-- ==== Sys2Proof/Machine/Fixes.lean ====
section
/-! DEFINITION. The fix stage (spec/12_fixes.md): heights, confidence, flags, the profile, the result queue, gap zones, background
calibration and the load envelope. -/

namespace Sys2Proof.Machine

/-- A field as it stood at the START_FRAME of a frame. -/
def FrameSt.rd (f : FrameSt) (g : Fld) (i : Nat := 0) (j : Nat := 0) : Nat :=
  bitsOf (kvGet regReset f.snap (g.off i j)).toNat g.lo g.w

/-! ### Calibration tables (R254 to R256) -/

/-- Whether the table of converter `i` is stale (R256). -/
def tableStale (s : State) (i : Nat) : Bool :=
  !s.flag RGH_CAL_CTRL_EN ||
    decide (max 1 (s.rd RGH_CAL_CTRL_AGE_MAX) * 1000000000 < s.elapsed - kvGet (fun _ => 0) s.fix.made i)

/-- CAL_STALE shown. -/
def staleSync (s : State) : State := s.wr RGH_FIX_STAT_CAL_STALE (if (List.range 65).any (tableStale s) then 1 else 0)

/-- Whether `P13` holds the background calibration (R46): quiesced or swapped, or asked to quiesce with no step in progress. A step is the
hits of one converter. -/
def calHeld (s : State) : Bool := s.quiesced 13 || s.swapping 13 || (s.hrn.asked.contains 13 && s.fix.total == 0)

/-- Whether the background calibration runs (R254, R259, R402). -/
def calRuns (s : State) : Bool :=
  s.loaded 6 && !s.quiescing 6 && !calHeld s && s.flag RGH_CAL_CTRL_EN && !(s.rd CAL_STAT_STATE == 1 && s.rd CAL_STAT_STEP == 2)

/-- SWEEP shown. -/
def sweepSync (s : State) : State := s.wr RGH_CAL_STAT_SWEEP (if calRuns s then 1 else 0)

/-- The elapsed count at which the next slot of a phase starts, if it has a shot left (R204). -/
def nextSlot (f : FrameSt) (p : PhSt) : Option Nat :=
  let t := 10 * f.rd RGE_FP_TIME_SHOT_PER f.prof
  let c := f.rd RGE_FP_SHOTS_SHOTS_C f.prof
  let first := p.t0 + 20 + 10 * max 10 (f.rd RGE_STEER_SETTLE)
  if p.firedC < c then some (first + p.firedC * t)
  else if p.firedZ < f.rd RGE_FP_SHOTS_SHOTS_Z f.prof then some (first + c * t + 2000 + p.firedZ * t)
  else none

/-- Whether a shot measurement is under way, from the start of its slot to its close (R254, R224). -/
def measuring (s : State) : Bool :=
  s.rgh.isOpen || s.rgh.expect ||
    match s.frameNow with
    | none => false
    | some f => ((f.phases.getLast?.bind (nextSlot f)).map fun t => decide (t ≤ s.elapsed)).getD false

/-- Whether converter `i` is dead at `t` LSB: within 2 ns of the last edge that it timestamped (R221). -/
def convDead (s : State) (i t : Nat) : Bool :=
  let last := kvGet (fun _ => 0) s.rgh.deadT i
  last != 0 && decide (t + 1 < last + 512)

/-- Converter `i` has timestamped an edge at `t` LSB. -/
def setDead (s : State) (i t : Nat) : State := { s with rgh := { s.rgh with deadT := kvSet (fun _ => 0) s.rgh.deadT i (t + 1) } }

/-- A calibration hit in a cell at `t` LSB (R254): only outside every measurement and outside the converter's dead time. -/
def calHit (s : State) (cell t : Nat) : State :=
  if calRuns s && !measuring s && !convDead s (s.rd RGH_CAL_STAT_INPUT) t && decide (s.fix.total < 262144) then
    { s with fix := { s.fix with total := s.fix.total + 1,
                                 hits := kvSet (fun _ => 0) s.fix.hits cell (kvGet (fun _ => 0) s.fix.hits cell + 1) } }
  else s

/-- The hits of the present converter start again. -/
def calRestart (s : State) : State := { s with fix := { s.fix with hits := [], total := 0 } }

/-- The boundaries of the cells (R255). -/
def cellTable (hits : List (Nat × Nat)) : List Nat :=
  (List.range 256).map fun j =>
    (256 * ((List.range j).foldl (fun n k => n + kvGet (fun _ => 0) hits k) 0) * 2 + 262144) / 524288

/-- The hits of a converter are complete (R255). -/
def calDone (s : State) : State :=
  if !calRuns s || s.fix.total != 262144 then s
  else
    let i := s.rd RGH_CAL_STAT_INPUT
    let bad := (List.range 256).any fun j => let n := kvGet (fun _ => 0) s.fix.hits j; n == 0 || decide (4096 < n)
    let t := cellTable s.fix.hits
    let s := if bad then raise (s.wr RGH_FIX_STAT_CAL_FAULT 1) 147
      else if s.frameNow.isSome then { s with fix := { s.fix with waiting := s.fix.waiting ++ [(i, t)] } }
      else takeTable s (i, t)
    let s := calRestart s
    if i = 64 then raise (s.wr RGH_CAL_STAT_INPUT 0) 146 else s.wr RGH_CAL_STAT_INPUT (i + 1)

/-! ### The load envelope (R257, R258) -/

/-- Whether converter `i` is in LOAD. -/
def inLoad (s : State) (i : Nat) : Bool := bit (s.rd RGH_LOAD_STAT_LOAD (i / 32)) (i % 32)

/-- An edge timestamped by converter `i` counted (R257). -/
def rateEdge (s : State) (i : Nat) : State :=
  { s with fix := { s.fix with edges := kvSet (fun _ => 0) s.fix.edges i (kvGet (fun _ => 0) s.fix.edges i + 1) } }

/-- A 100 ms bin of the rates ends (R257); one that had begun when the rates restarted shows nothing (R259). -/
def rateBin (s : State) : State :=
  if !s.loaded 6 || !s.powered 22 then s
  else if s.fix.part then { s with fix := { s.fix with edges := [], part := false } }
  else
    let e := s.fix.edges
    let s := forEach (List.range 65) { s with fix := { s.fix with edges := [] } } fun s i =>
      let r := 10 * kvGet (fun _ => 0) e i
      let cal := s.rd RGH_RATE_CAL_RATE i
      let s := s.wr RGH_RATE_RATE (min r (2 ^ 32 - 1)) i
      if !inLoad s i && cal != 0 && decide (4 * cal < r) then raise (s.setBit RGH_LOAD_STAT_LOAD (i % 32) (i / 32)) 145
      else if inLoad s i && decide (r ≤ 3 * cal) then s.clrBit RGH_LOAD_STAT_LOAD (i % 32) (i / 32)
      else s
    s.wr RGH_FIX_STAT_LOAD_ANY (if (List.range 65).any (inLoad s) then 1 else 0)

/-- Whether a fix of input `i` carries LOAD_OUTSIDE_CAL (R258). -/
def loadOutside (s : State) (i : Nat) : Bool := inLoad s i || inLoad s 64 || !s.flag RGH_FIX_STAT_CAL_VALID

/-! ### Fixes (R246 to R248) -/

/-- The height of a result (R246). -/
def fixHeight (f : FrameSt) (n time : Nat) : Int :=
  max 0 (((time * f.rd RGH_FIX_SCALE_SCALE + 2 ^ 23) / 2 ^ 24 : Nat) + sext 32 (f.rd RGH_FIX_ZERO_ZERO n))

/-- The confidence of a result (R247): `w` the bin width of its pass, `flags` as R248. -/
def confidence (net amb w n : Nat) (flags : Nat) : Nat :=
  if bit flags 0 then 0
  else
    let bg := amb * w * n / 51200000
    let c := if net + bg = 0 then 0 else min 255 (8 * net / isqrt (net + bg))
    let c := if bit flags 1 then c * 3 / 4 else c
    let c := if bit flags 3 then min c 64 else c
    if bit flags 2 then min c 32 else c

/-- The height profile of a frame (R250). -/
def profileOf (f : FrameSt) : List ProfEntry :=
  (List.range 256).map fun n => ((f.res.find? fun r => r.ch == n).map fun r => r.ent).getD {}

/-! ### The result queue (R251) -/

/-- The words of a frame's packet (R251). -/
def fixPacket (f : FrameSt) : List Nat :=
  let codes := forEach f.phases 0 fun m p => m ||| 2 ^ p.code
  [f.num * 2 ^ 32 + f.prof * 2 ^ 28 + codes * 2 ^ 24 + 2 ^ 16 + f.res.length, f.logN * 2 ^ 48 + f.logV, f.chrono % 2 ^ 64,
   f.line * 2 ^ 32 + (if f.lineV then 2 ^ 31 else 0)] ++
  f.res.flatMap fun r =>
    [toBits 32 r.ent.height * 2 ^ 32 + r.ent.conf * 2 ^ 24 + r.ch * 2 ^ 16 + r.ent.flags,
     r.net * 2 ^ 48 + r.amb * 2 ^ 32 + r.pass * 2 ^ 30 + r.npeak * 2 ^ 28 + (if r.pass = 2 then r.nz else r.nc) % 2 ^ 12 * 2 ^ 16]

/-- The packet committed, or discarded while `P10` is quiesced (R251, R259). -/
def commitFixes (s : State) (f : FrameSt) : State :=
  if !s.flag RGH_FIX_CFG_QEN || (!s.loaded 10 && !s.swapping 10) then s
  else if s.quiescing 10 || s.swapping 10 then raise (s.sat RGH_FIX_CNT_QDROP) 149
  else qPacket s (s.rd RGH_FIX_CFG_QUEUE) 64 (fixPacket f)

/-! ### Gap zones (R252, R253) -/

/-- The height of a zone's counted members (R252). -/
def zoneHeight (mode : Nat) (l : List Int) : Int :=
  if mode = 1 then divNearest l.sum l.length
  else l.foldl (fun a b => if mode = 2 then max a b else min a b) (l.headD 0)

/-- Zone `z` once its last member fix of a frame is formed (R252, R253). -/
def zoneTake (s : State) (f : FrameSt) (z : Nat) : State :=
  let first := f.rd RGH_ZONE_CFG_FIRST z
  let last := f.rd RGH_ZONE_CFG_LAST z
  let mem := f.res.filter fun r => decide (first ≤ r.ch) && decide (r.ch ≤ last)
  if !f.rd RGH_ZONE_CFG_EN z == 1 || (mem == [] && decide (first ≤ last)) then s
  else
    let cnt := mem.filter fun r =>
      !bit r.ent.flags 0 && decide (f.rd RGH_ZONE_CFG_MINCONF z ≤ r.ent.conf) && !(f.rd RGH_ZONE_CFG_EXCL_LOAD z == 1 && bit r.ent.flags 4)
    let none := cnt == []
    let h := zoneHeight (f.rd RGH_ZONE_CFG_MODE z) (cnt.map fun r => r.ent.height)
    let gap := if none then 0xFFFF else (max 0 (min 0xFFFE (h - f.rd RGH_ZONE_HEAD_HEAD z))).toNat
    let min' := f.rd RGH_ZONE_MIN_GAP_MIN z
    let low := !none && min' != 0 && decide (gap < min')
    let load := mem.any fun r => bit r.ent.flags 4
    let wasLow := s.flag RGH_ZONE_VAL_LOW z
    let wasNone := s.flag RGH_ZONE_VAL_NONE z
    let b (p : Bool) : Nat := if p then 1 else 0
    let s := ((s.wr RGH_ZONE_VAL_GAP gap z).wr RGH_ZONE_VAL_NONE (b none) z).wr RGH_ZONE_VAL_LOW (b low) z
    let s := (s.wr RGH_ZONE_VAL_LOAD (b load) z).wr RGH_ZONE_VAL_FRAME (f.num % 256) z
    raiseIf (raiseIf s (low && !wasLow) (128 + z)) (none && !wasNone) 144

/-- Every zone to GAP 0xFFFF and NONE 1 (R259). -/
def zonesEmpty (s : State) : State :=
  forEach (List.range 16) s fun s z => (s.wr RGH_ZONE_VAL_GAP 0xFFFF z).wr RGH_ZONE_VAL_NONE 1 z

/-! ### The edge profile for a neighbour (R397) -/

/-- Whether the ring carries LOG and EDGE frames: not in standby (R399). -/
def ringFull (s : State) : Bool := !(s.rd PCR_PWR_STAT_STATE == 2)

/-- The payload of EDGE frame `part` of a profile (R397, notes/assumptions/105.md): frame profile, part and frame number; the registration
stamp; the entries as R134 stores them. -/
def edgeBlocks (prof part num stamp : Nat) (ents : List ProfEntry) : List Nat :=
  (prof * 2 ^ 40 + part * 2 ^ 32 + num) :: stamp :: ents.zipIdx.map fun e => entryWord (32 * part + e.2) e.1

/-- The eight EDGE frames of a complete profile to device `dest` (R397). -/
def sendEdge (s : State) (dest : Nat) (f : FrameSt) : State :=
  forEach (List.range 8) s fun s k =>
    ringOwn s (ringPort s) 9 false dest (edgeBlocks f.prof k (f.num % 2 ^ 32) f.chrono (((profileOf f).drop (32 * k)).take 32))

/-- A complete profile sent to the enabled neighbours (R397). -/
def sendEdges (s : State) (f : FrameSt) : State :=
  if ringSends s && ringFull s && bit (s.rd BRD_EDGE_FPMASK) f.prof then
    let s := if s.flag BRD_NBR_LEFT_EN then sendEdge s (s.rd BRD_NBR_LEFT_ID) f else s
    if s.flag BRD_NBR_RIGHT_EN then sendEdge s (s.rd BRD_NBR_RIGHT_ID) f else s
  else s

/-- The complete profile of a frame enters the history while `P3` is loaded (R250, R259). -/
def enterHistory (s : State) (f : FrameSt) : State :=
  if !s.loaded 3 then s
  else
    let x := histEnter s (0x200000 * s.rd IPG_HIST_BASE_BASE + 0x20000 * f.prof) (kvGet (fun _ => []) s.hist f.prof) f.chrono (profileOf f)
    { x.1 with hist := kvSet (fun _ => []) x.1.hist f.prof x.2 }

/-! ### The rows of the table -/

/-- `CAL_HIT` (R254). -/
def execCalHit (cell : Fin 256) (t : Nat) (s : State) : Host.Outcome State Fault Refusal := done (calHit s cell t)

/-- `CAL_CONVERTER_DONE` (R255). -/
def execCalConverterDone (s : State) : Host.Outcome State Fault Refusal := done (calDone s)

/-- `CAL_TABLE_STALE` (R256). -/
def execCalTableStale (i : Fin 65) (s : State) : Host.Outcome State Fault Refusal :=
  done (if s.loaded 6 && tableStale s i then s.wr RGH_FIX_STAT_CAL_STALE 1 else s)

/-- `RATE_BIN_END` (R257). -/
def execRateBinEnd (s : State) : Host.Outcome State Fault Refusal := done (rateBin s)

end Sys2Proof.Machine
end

--- --- ---

Only one stretch of the entries above is wanted: the lines from the one containing "neighbour (R397) -/" through the one containing "The eight EDGE". Please reproduce it exactly.

--- PROBLEM SOLUTION ---
/-! ### The edge profile for a neighbour (R397) -/

/-- Whether the ring carries LOG and EDGE frames: not in standby (R399). -/
def ringFull (s : State) : Bool := !(s.rd PCR_PWR_STAT_STATE == 2)

/-- The payload of EDGE frame `part` of a profile (R397, notes/assumptions/105.md): frame profile, part and frame number; the registration
stamp; the entries as R134 stores them. -/
def edgeBlocks (prof part num stamp : Nat) (ents : List ProfEntry) : List Nat :=
  (prof * 2 ^ 40 + part * 2 ^ 32 + num) :: stamp :: ents.zipIdx.map fun e => entryWord (32 * part + e.2) e.1

/-- The eight EDGE frames of a complete profile to device `dest` (R397). -/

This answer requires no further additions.